My family began sort of complete, my social life returned to what it was in the beginning of the year and the bad boy and I continued to ignore each other.

But one Friday night, changed the pattern.

I had my books out for final studies when the doorbell rang. Since my mother was out and my brother up at college, I went and answered the door. I couldn't contain the surprise on my face to see my two best friends smiling broadly at me with sleepover stuff under their arms.

"Hey guys, what's up," I said while leaning against the doorway.

"You've been ignoring us," Violet said boldly.

I opened my mouth to rebut but she held up her hand, "Don't deny it; it's irreverent now. However, we feel like a sleepover will help break your gloomy mode."

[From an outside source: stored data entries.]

/-- 60_exceptions.md R234: every operation with every fault it can raise; each of them it does raise in some
state, and no other in any. -/
def Obligations.FaultsOfEachOperation : Prop :=
  (∀ i s t c, exec i s = .next t → t.rsp = some (rspFault c) →
    c ∈ match i with
      | .setalg _ | .rdreg _ | .tccand _ => [FaultCode.illegalOperand]
      | .ibpush _ => [.overflow]
      | .rdob _ | .rdib _ => [.indexError]
      | .cenc | .clsfy => [.notConfigured]
      | .cvfy => [.notConfigured, .lengthError]
      | .nenc | .nvfy => [.lengthError]
      | .nop | .srst | .setack _ | .setnack _ | .setbusy _ | .setua2 _ | .setbt _ | .setcmd _ | .setctrl _
      | .setdata _ | .ibclr | .ob2ib | .tcdec => []) ∧
  ∀ p ∈ [(Instr.setalg 0x02, FaultCode.illegalOperand), (.ibpush 0x00, .overflow), (.rdreg 0x05, .illegalOperand),
      (.rdob 0x00, .indexError), (.rdib 0x00, .indexError), (.cenc, .notConfigured), (.cvfy, .notConfigured),
      (.cvfy, .lengthError), (.nenc, .lengthError), (.nvfy, .lengthError), (.clsfy, .notConfigured),
      (.tccand 0x05, .illegalOperand)], ∃ s, Refuses p.1 s p.2

/-- 10_state.md R41, the write sets: an operation changes nothing outside its write set. Of a written-mask it
writes its own bit alone, and IBPUSH writes no byte of `IB` below the length. -/
def Obligations.OperationsWriteOnlyTheirWriteSet : Prop :=
  ∀ i s t r, exec i s = .next t → t.rsp = some r → faulted r = false → i ≠ .srst →
    RegsKeptBut
      (match i with
      | .setalg _ => [.reg .csalg, .reg .profv]
      | .setack _ => [.reg .ackb, .reg .profv]
      | .setnack _ => [.reg .nackb, .reg .profv]
      | .setbusy _ => [.reg .busyb, .reg .profv]
      | .setua2 _ => [.reg .ua2, .reg .opndv]
      | .setbt _ => [.reg .bt, .reg .opndv]
      | .setcmd _ => [.reg .cmd, .reg .opndv]
      | .setctrl _ => [.reg .ctrl, .reg .opndv]
      | .setdata _ => [.reg .data, .reg .opndv]
      | .ibclr | .ibpush _ | .ob2ib => [.iblen]
      | .cenc | .nenc => [.oblen]
      | .cvfy | .nvfy => [.reg .vfyr]
      | .clsfy => [.reg .classr]
      | .tcdec | .tccand _ => [.reg .tcstat, .reg .tch, .reg .tcm, .reg .tcs, .reg .tcf]
      | .nop | .srst | .rdreg _ | .rdob _ | .rdib _ => []) s t ∧
    (∀ k, profvBitOf i ≠ some k → t.profv.getLsbD k = s.profv.getLsbD k) ∧
    (∀ k, opndvBitOf i ≠ some k → t.opndv.getLsbD k = s.opndv.getLsbD k) ∧
    (∀ b, i = .ibpush b → ∀ k < s.ib.length, t.ib[k]? = s.ib[k]?) ∧
    ((∀ b, i ≠ .ibpush b) → i ≠ .ibclr → i ≠ .ob2ib → t.ib = s.ib) ∧
    (i ≠ .cenc → i ≠ .nenc → t.ob = s.ob) ∧ OutsideKept s t

/-- 41_buffer_ops.md R137 (b) and (c): `IB` and its length change only by IBCLR, IBPUSH, OB2IB and SRST. -/
def Obligations.InputBufferChangesOnlyByItsOperations : Prop :=
  ∀ i s t, exec i s = .next t → t.ib ≠ s.ib →
    (i = .ibclr ∧ t.ib = []) ∨ (∃ b, i = .ibpush b ∧ t.ib = s.ib ++ [b]) ∨ (i = .ob2ib ∧ t.ib = s.ob) ∨
      (i = .srst ∧ t.ib = [])

/-- 70_reset_and_hazards.md R264: no step, a reset among them, changes the parameters. -/
def Obligations.ParametersNeverChange : Prop := ∀ s t, step s = .next t → t.params = s.params

/-! ### Control and configuration (40_config_ops.md) -/

/-- R110: NOP, its encoding, and that it changes nothing. -/
def Obligations.NopDoesNothing : Prop :=
  decode 0x0000 = .ok .nop ∧ (∀ n : Byte, n ≠ 0 → decode (0x00#8 ++ n) = .error .illegalOp) ∧
    ∀ s, Completes .nop s 0x00 fun t => RegsKeptBut [] s t ∧ BuffersKept s t

/-- R111: SRST puts every piece of state at its reset value and answers 0x0000. -/
def Obligations.SrstResetsEverything : Prop :=
  decode 0x0100 = .ok .srst ∧ (∀ n : Byte, n ≠ 0 → decode (0x01#8 ++ n) = .error .illegalOp) ∧
    ∀ s, Completes .srst s 0x00 AtReset

/-- R261: SRST has the same effect on the block's state as one cycle of `rst`, and differs only in that it
answers 0x0000. -/
def Obligations.SrstEqualsResetInput : Prop :=
  ∀ (s : State) q, ∃ t : State, step { s with inputs := .op 0x0100 :: q } = .next t ∧
    step { s with inputs := .rst :: q } = .next { t with rsp := none } ∧ t.rsp = some 0x0000 ∧ AtReset t

/-- R112: SETALG with 0x00 or 0x01 sets `CSALG` and `ALGV`; any other operand is refused. -/
def Obligations.SetalgSelectsTheAlgorithm : Prop :=
  ∀ (n : Byte) s, decode (0x10#8 ++ n) = .ok (.setalg n) ∧
    (n.toNat ≤ 1 → Completes (.setalg n) s 0x00 fun t => t.csalg = n ∧ t.profv = s.profv ||| 0x01 ∧
      RegsKeptBut [.reg .csalg, .reg .profv] s t ∧ BuffersKept s t) ∧
    (1 < n.toNat → Refuses (.setalg n) s .illegalOperand)

/-- R113, R114, R115: SETACK, SETNACK, SETBUSY write their byte, any value, and their bit of `PROFV`. -/
def Obligations.SetProfileByteWritesByteAndMask : Prop :=
  ∀ (n : Byte) s,
    (decode (0x11#8 ++ n) = .ok (.setack n) ∧ Completes (.setack n) s 0x00 fun t =>
      t.ackb = n ∧ t.profv = s.profv ||| 0x02 ∧ RegsKeptBut [.reg .ackb, .reg .profv] s t ∧ BuffersKept s t) ∧
    (decode (0x12#8 ++ n) = .ok (.setnack n) ∧ Completes (.setnack n) s 0x00 fun t =>
      t.nackb = n ∧ t.profv = s.profv ||| 0x04 ∧ RegsKeptBut [.reg .nackb, .reg .profv] s t ∧ BuffersKept s t) ∧
    (decode (0x13#8 ++ n) = .ok (.setbusy n) ∧ Completes (.setbusy n) s 0x00 fun t =>
      t.busyb = n ∧ t.profv = s.profv ||| 0x08 ∧ RegsKeptBut [.reg .busyb, .reg .profv] s t ∧ BuffersKept s t)
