-- ==== Sys2Proof/Laws/Decode.lean ====
section
/-! SUPPORT. The fields of an operation word put together and taken apart, and the decoder on them. -/

namespace Sys2Proof

theorem shifted_or_byte (a b : Byte) : a.toNat * 256 ||| b.toNat = a.toNat * 256 + b.toNat := by
  have h := Nat.shiftLeft_add_eq_or_of_lt b.isLt a.toNat
  rw [Nat.shiftLeft_eq] at h
  exact h.symm

/-- The number a word of two bytes spells. -/
theorem toNat_append (a b : Byte) : BitVec.toNat (w := 16) (a ++ b) = a.toNat * 256 + b.toNat := by
  have h : BitVec.toNat (w := 8 + 8) (a ++ b) = a.toNat <<< 8 ||| b.toNat := BitVec.toNat_append a b
  rw [Nat.shiftLeft_eq] at h
  exact h.trans (shifted_or_byte a b)

theorem toNat_opc (w : OpWord) : (opc w).toNat = w.toNat / 256 := by
  simp only [opc, BitVec.extractLsb'_toNat, Nat.shiftRight_eq_div_pow]
  omega

theorem toNat_imm8Of (w : OpWord) : (imm8Of w).toNat = w.toNat % 256 := by
  simp [imm8Of, BitVec.extractLsb'_toNat]

@[simp] theorem opc_append (a b : Byte) : opc (a ++ b) = a := by
  apply BitVec.eq_of_toNat_eq
  rw [toNat_opc, toNat_append]
  omega

@[simp] theorem imm8Of_append (a b : Byte) : imm8Of (a ++ b) = b := by
  apply BitVec.eq_of_toNat_eq
  rw [toNat_imm8Of, toNat_append]
  omega

/-- A word is its two fields (R80). -/
theorem word_eq_append (w : OpWord) : w = opc w ++ imm8Of w := by
  apply BitVec.eq_of_toNat_eq
  rw [toNat_append, toNat_opc, toNat_imm8Of]
  omega

/-- The decoder on a word given by its fields. -/
@[simp] theorem decode_append (a b : Byte) : decode (a ++ b) = decodeParts a b := by simp [decode]

/-- A word of a mask 0xFF00 row is its opcode byte and its operand (R86). -/
theorem withOperand_eq_append (a b : Byte) : withOperand (a ++ 0x00#8) b = a ++ b := by
  apply BitVec.eq_of_toNat_eq
  have hb : b.toNat % 65536 = b.toNat := Nat.mod_eq_of_lt (by omega)
  rw [withOperand, BitVec.toNat_or, toNat_append, toNat_append]
  simpa [hb] using shifted_or_byte a b

/-- The `opc` column of R86. -/
def Instr.opcByte : Instr → Byte
  | .nop => 0x00
  | .srst => 0x01
  | .setalg _ => 0x10
  | .setack _ => 0x11
  | .setnack _ => 0x12
  | .setbusy _ => 0x13
  | .setua2 _ => 0x20
  | .setbt _ => 0x21
  | .setcmd _ => 0x22
  | .setctrl _ => 0x23
  | .setdata _ => 0x24
  | .ibclr => 0x30
  | .ibpush _ => 0x31
  | .ob2ib => 0x32
  | .cenc => 0x40
  | .cvfy => 0x41
  | .nenc => 0x48
  | .nvfy => 0x49
  | .clsfy => 0x50
  | .tcdec => 0x60
  | .tccand _ => 0x61
  | .rdreg _ => 0x70
  | .rdob _ => 0x71
  | .rdib _ => 0x72

/-- An operation's word is its opcode byte and its operand, 0x00 where it has none (R80, R86). -/
theorem encode_eq_append (i : Instr) : encode i = i.opcByte ++ i.operand.getD 0x00 := by
  cases i with
  | setalg imm => exact withOperand_eq_append 0x10 imm
  | setack imm => exact withOperand_eq_append 0x11 imm
  | setnack imm => exact withOperand_eq_append 0x12 imm
  | setbusy imm => exact withOperand_eq_append 0x13 imm
  | setua2 imm => exact withOperand_eq_append 0x20 imm
  | setbt imm => exact withOperand_eq_append 0x21 imm
  | setcmd imm => exact withOperand_eq_append 0x22 imm
  | setctrl imm => exact withOperand_eq_append 0x23 imm
  | setdata imm => exact withOperand_eq_append 0x24 imm
  | ibpush imm => exact withOperand_eq_append 0x31 imm
  | tccand imm => exact withOperand_eq_append 0x61 imm
  | rdreg imm => exact withOperand_eq_append 0x70 imm
  | rdob imm => exact withOperand_eq_append 0x71 imm
  | rdib imm => exact withOperand_eq_append 0x72 imm
  | _ => rfl

/-- The no-operand rows admit the operand byte 0x00 alone (R87). -/
@[simp] theorem noOperand_zero (i : Instr) : noOperand i 0x00 = .ok i := by simp [noOperand]

theorem noOperand_ok (i j : Instr) (b : Byte) : noOperand i b = .ok j ↔ b = 0x00 ∧ i = j := by
  unfold noOperand
  split <;> simp_all

end Sys2Proof
end

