-- ==== Sys2Proof/Laws/Exec.lean ====
section
/-! SUPPORT. What an operation can do, said once: it raises a fault, or it responds in the state that its
rule writes. Whole-machine rules are derived from `exec_cases`. -/

namespace Sys2Proof.Machine

/-- A result whose time, where it found one, is valid (45_timecode.md R200, R208). -/
def PassedResult : TcResult → Prop
  | .found _ v => tcValid v = true
  | .screened | .noDecode => True

/-- The state that a completed operation's rule leaves, before the response is presented. -/
def Written (i : Instr) (s u : State) : Prop :=
  match i with
  | .nop | .rdreg _ | .rdob _ | .rdib _ => u = s
  | .srst => u = s.toReset
  | .setalg n => ¬(0x01 : Byte) < n ∧ u = s.setMarked .csalg .profv algvBit n
  | .setack n => u = s.setMarked .ackb .profv ackvBit n
  | .setnack n => u = s.setMarked .nackb .profv nackvBit n
  | .setbusy n => u = s.setMarked .busyb .profv busyvBit n
  | .setua2 n => u = s.setMarked .ua2 .opndv ua2vBit n
  | .setbt n => u = s.setMarked .bt .opndv btvBit n
  | .setcmd n => u = s.setMarked .cmd .opndv cmdvBit n
  | .setctrl n => u = s.setMarked .ctrl .opndv ctrlvBit n
  | .setdata n => u = s.setMarked .data .opndv datavBit n
  | .ibclr => u = s.setIb []
  | .ibpush b => s.ib.length ≠ s.params.ibcap ∧ u = s.setIb (s.ib ++ [b])
  | .ob2ib => u = s.setIb s.ob
  | .cenc => u = s.setOb s.frame
  | .nenc => (s.ib.length = 2 ∨ s.ib.length = 3) ∧ u = s.setOb (npPacket s.ib)
  | .cvfy | .nvfy => ∃ ok, u = s.writeReg .vfyr (vfyrValue ok)
  | .clsfy => ∃ c, u = s.writeReg .classr (classValue c)
  | .tcdec | .tccand _ => ∃ r, PassedResult r ∧ u = s.tcCommit r

/-- The chain finds valid times only (R210). -/
theorem firstPass_passed (strict : Bool) (b : List Byte) (ks : List Candidate) : PassedResult (firstPass strict b ks) := by
  induction ks with
  | nil => trivial
  | cons k ks ih =>
    unfold firstPass
    split
    · next v h => exact ((passValue_eq_some ..).mp h).2
    · exact ih

theorem tcDecode_passed (strict : Bool) (b : List Byte) : PassedResult (tcDecode strict b) := by
  unfold tcDecode
  split
  · trivial
  · exact firstPass_passed strict b chainOrder

/-- The inversion of `exec`: every operation raises a fault, or responds in the state its rule writes. -/
theorem exec_cases (i : Instr) (s : State) :
    (∃ c, exec i s = raise c s) ∨ ∃ d u, exec i s = respond d u ∧ Written i s u := by
  cases i with
  | nop => exact .inr ⟨_, _, rfl, rfl⟩
  | srst => exact .inr ⟨_, _, rfl, rfl⟩
  | setalg n =>
    by_cases h : (0x01 : Byte) < n
    · exact .inl ⟨_, if_pos h⟩
    · exact .inr ⟨_, _, if_neg h, h, rfl⟩
  | setack n => exact .inr ⟨_, _, rfl, rfl⟩
  | setnack n => exact .inr ⟨_, _, rfl, rfl⟩
  | setbusy n => exact .inr ⟨_, _, rfl, rfl⟩
  | setua2 n => exact .inr ⟨_, _, rfl, rfl⟩
  | setbt n => exact .inr ⟨_, _, rfl, rfl⟩
  | setcmd n => exact .inr ⟨_, _, rfl, rfl⟩
  | setctrl n => exact .inr ⟨_, _, rfl, rfl⟩
  | setdata n => exact .inr ⟨_, _, rfl, rfl⟩
  | ibclr => exact .inr ⟨_, _, rfl, rfl⟩
  | ibpush b =>
    by_cases h : s.ib.length = s.params.ibcap
    · exact .inl ⟨_, if_pos h⟩
    · exact .inr ⟨_, _, if_neg h, h, rfl⟩
  | ob2ib => exact .inr ⟨_, _, rfl, rfl⟩
  | cenc =>
    by_cases h : (algWritten s && operandsWritten s) = true
    · exact .inr ⟨_, _, if_pos h, rfl⟩
    · exact .inl ⟨_, if_neg h⟩
  | cvfy =>
    by_cases h : (!algWritten s) = true
    · exact .inl ⟨_, if_pos h⟩
    · by_cases h9 : s.ib.length ≠ 9
      · exact .inl ⟨_, (if_neg h).trans (if_pos h9)⟩
      · exact .inr ⟨_, _, (if_neg h).trans (if_neg h9), _, rfl⟩
  | nenc =>
    by_cases h : s.ib.length ≠ 2 ∧ s.ib.length ≠ 3
    · exact .inl ⟨_, if_pos h⟩
    · exact .inr ⟨_, _, if_neg h, by omega, rfl⟩
  | nvfy =>
    by_cases h : s.ib.length ≠ 3 ∧ s.ib.length ≠ 4
    · exact .inl ⟨_, if_pos h⟩
    · exact .inr ⟨_, _, if_neg h, _, rfl⟩
  | clsfy =>
    by_cases h : classBytesWritten s = true
    · exact .inr ⟨_, _, if_pos h, _, rfl⟩
    · exact .inl ⟨_, if_neg h⟩
  | tcdec => exact .inr ⟨_, _, rfl, _, tcDecode_passed _ _, rfl⟩
  | tccand n =>
    cases h : candidateOfNumber n with
    | none => exact .inl ⟨.illegalOperand, by simp [exec, execTccand, h]⟩
    | some k =>
      exact .inr ⟨tcStatus (tcOne s.params.bcdStrict k s.ib), s.tcCommit (tcOne s.params.bcdStrict k s.ib),
        by simp [exec, execTccand, h], _, firstPass_passed _ _ _, rfl⟩
  | rdreg n =>
    rcases readBack_cases .reg .illegalOperand n s with ⟨b, -, h⟩ | ⟨-, h⟩
    · exact .inr ⟨b, s, h, rfl⟩
    · exact .inl ⟨_, h⟩
  | rdob n =>
    rcases readBack_cases .ob .indexError n s with ⟨b, -, h⟩ | ⟨-, h⟩
    · exact .inr ⟨b, s, h, rfl⟩
    · exact .inl ⟨_, h⟩
  | rdib n =>
    rcases readBack_cases .ib .indexError n s with ⟨b, -, h⟩ | ⟨-, h⟩
    · exact .inr ⟨b, s, h, rfl⟩
    · exact .inl ⟨_, h⟩

/-- No operation that completes changes what is no state of the block. -/
theorem written_outside {i : Instr} {s u : State} (h : Written i s u) : OutsideKept s u := by
  cases i <;> simp only [Written] at h
  case cvfy | nvfy | clsfy => obtain ⟨_, rfl⟩ := h; simp [OutsideKept]
  case tcdec | tccand => obtain ⟨_, -, rfl⟩ := h; simp [OutsideKept]
  case setalg | ibpush | nenc => obtain ⟨-, rfl⟩ := h; simp [OutsideKept]
  all_goals subst h; simp [OutsideKept]

end Sys2Proof.Machine
end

I leaned against the door. I was half tempted to shut the door and say I was busy, studying or whatever, but I realized I truly did miss hanging out with them and I was in fact not really happy being alone.

I smiled broadly, "Come in."

********

The decision to allow them to stay was a good idea.

We ended up having a fantastic time. We talked, laughed, cried happy tears and just did crazy things. I felt like a scene from a movie- it just felt so happy and unreal.

They helped me forget about everything for a while and enjoy life.

But then after enjoying being each other, the girls decided that they wanted to know what was up. So I ended up telling them what was bothering me: a certain brown-eyed boy.

I glanced at the two of them curled, asleep on the ground. Violet's snores filling the room while Sarah quietly inhaled and exhaled matching her sisters snoring.

They both listened intently to every word that came out of my mouth and it took a couple seconds before Sarah finally spoke. Her advice ran through my mind and it still lingers there, keeping me wake.